Safe Robot Learning

MSc assignment

To facilitate the transition of robots from closed industrial cages to highly unpredictable environments, such as domestic or natural settings, we must equip them with the capability to execute optimal tasks while ensuring safety. Reinforcement Learning (RL) [1] can be used to compute optimal strategies for accomplishing difficult tasks in complex scenarios. However, a significant drawback of RL is the lack of safety guarantees [2]. In Constrained reinforcement learning (C-RL) [3,4,5] the agents must learn a task while satisfying constraints on expectations of auxiliary costs. This scheme has gained significant interest recently due to the possibility to encode safety constraints.

The assignment focuses on a C-RL scheme with energy limitations, since energy flows contain information regarding metabolic spending, performance, and safety. The objective is to investigate the impact of this formulation in comparison to standard RL schemes within a safety context.

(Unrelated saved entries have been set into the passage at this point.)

-- ==== Sys2Proof/Machine/Flags.lean ====
section
/-! DEFINITION. The counters that stand for flags: the core has no flag register (10 R35), and its status is the stats
records (10 R25), counted by `Inc` (10 R26). -/

namespace Sys2Proof.Machine

/-- The largest value of a stats counter, `2^STAT_W - 1` (10 R26). -/
def statMax (cfg : Config) : Nat := 2 ^ cfg.statW - 1

/-- `Inc(c)` (10 R26): one more below the maximum; at the maximum `STAT_OVERFLOW` decides. -/
def inc (cfg : Config) (c : Nat) : Nat :=
  if c < statMax cfg then c + 1
  else
    match cfg.statOverflow with
    | .wrap => 0
    | .saturate => statMax cfg

/-- `s.stats[ch].valid <- Inc(s.stats[ch].valid)` (42 R157). -/
def countValid (ch : Channel) (s : State) : State :=
  { s with stats := s.stats.set ch { s.stats.get ch with valid := inc s.cfg (s.stats.get ch).valid } }

/-- `s.stats[ch].invalid <- Inc(s.stats[ch].invalid)` (42 R158). -/
def countInvalid (ch : Channel) (s : State) : State :=
  { s with stats := s.stats.set ch { s.stats.get ch with invalid := inc s.cfg (s.stats.get ch).invalid } }

/-- `s.stats[A].aborted <- Inc(s.stats[A].aborted)` (42 R152): the only writer of an `aborted` counter. -/
def countAborted (s : State) : State :=
  { s with stats := s.stats.set .a { s.stats.get .a with aborted := inc s.cfg (s.stats.get .a).aborted } }

end Sys2Proof.Machine
end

The work includes studying RL fundamentals, reviewing literature on C-RL, implementing a C-RL algorithm, and conducting theoretical and practical explorations through simulation and/or on a real robot.

[1] Naeem, Muddasar, Syed Tahir Hussain Rizvi, and Antonio Coronato. "A gentle introduction to reinforcement learning and its application in different fields." IEEE access 8 (2020): 209320-209344.
[2] Dulac-Arnold, Gabriel, et al. "Challenges of real-world reinforcement learning: definitions, benchmarks and analysis." Machine Learning 110.9 (2021): 2419-2468.
[3] Liu, Yongshuai, Avishai Halev, and Xin Liu. "Policy learning with constraints in model-free reinforcement learning: A survey." The 30th international joint conference on artificial intelligence (ijcai). 2021.
[4] Yu, Dongjie, et al. "Reachability constrained reinforcement learning." International Conference on Machine Learning. PMLR, 2022.
[5] Wachi, Akifumi, and Yanan Sui. "Safe reinforcement learning in constrained markov decision processes." International Conference on Machine Learning. PMLR, 2020.